Our panel data allows us to control for the prior value of the dependent variables in our analyses. 5 In particular, we asked the participants all of the same evaluation questions that we use as dependent variables when they first joined the study and before they had written their letters to their MCs. We also control for the student’s gender, race, whether they identify as an independent, whether their partisanship matches the legislators partisanship, 6 and whether they sent a service or policy letter. 7 Excluding these control variables has no effect on the results.

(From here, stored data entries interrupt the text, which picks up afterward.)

-- ==== Sys2Proof/Names.lean ====
section
/-! DEFINITION. Names of the machine's units and the contents of requests that reach the module from outside. They
stand as operands of the events of the opcode table, whose rows have no encoding. -/

namespace Sys2Proof

/-- A grid: its context (2 · partition + slot) and its `sr.grid` (R31). -/
structure GridKey where
  ctx : Nat
  gid : Nat
  deriving DecidableEq, Repr

/-- A team: its grid and its linear team number (R30). -/
structure TeamKey where
  grid : GridKey
  num  : Nat
  deriving DecidableEq, Repr

/-- A wave: its team and its number in the team (R26). -/
structure WaveKey where
  team : TeamKey
  idx  : Nat
  deriving DecidableEq, Repr

/-- Who issues instructions: a wave, or the command processor of a context (R350, R351). -/
inductive Agent where
  | wave (w : WaveKey)
  | cp (ctx : Nat)
  deriving DecidableEq, Repr

/-- The operation of a collective work entry (R272, R274). -/
inductive CollOp where
  | write | add | max
  deriving DecidableEq, Repr

/-- What a collective delivery brings to a target (R274, R276, R293): `fmt` is the element format code of R78, `rank` the source's
coordinate on `axis` and `others` its coordinates on the two other axes, in order, `counter` the target completion counter when its increment
is enabled, `hops` the modules that a multicast (`mc`) still reaches after this one (R422), and `codes` the poison code of each 16 bytes of the
data (R393). -/
structure Delivery where
  chip    : Nat
  job     : Nat
  addr    : DWord
  data    : List Byte
  op      : CollOp
  fmt     : Nat
  ord     : Bool
  axis    : Nat
  rank    : Nat
  counter : Option Nat
  hops    : Nat := 0
  others  : Nat × Nat := (0, 0)
  mc      : Bool := false
  codes   : List Nat := []
  deriving DecidableEq, Repr

/-- The kind of an inbound request (R424, KIND 0 to 2). -/
inductive InKind where
  | read (len : Nat)
  | write (data : List Byte)
  | atomic (op : BitVec 5) (operand compare : DWord)
  deriving DecidableEq, Repr

/-- An inbound request of a peer module (R423): a virtual address bound by job, or a global physical address. -/
structure InRequest where
  chip     : Nat
  job      : Nat
  physical : Bool
  addr     : DWord
  kind     : InKind
  deriving DecidableEq, Repr

/-- An access of the host: `HDM` through CXL.mem, a register of a BAR, or an MSI-X mask (R417, R418). -/
inductive HostReq where
  | read (addr len : Nat)
  | write (addr : Nat) (data : List Byte)
  | regRead (fn part num : Nat)
  | regWrite (fn part num : Nat) (val : Word)
  | own (addr : Nat) (data : List Byte)
  | maskVector (fn vec : Nat)
  deriving DecidableEq, Repr

/-- Where a storage error is detected (R392); a register line is named by its wave and the 64-byte granule of the wave block, and the vertical
bus by the granule that a `ROWCON` or a `ROWPUT` fills. -/
inductive ErrSite where
  | dram (addr : Nat) | llc (addr : Nat) | l1 (core addr : Nat) | lagoon (team : TeamKey) (off : Nat)
  | tile (team : TeamKey) (off : Nat) | accum (team : TeamKey) (off : Nat)
  | regLine (wave : WaveKey) (granule : Nat)
  | busTile (team : TeamKey) (off : Nat) | busRow (addr : Nat)
  | causeway (addr : Nat) | strait (addr : Nat) | hostLink (addr : Nat)
  deriving DecidableEq, Repr

/-- How a detected error ends (R392): the retry succeeds, or the error is lasting and the copy is clean or not. -/
inductive ErrOutcome where
  | transient | lastingClean | lastingDirty
  deriving DecidableEq, Repr

/-- A negative acknowledgment (R394, R420): the number of the transfer or delivery that it refuses, and whether a module sent it that was to forward
the request and knows no route. -/
structure Nack where
  id  : Nat
  far : Bool
  deriving DecidableEq, Repr

/-- An image as the security controller finds it (R425): its bytes, its security version, the root LMS public key under which it is signed, and
whether its HSS signature verifies under that key by NIST SP 800-208, which is an outcome from outside (log entry 39). -/
structure Image where
  bytes   : List Byte
  version : Nat
  key     : List Byte
  signed  : Bool
  deriving DecidableEq, Repr

/-- A configuration block (R428): an image that holds the enabled-core mask, the budget ceiling and its security version. -/
structure ConfigBlock where
  image       : Image
  enabledMask : BitVec 320
  ceiling     : Nat
  deriving DecidableEq, Repr

/-- What bring-up finds (R425, R428, R430): the hub firmware, a configuration block that has come to flash since the latest accepted one, if one has,
and the straits that train. `fails` names the step that fails for a reason that no rule fixes, if one does. -/
structure BringUp where
  firmware : Image
  block    : Option ConfigBlock
  straitUp : BitVec 6
  fails    : Option Nat
  deriving DecidableEq, Repr

/-- A flit that travels between modules (R420). -/
structure Flit where
  chip : BitVec 18
  hops : Nat
  body : List Byte
  deriving DecidableEq, Repr

/-- A power intent (R416). -/
structure Intent where
  chip : BitVec 18
  rank : BitVec 16
  seq  : BitVec 16
  plan : List Word
  deriving DecidableEq, Repr

/-- The clock of the unit that holds an internal queue (R22): the fclk of a core's cluster, the memory-side clock for the LLC request paths, or the
hub fclk. -/
inductive QueueClock where
  | cluster (c : Nat) | memory | hub
  deriving DecidableEq, Repr

/-- An internal queue that can send a probe token (R362): the partition whose `PT_PROBE` counts its grants, a number, and its clock. -/
structure QueueName where
  part : Nat
  num  : Nat
  clock : QueueClock := .hub
  deriving DecidableEq, Repr

end Sys2Proof
end

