-- ==== Sys2Proof/Syntax.lean ====
section
/-! DEFINITION. The instruction set: one constructor for each row of the opcode table. Operands of encoded rows are the
fields of the encoding at their exact widths, least significant field first; operands of events name the unit that moves.
Order: encoded rows with fields, those of them that issue as the first row of their family does, events with operands, then the
rows without either. Lean's runtime cannot build an object of a constructor beyond the 244th that has fields, so the decoder and the
step are noncomputable; the kernel evaluates them. -/

namespace Sys2Proof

Finally, because some participants sent letters to more than one MC, we cluster on constituent. 8 This leads to one complication with respect to the spillover analysis below. Respondent attitudes about MCs obviously vary by individual member. However, respondent attitudes about Congress or a political party are about essentially a single institution—rather than multiple members of the institution. Thus, a simple theory of attitudes would suggest that each participant should only have one evaluation of Congress or a political party. Without disputing that fact, we note that in the context of this study those attitudes always come in the context of receiving a specific letter from an individual MC. Moreover, because students took their time responding to the survey, often these evaluations of the institutions occurred a month or more apart. Consequently, we assume that each letter here is a separate treatment applied to each survey respondent. 9

Results

In the post-survey, we asked citizens about their level of satisfaction with the letters they received. We also asked them three questions that directly tapped the constituents’ attitudes toward their MC—a feeling thermometer, approval of the MC’s job performance, and likelihood of voting for the MC against a high-quality opponent. Table 1 examines whether individuals’ responses to these questions varies with how satisfied they were with their response. For the analysis, we created dummy variables for each level of satisfaction with the letter along with a dummy variable for those who did not indicate their level of satisfaction with the letter.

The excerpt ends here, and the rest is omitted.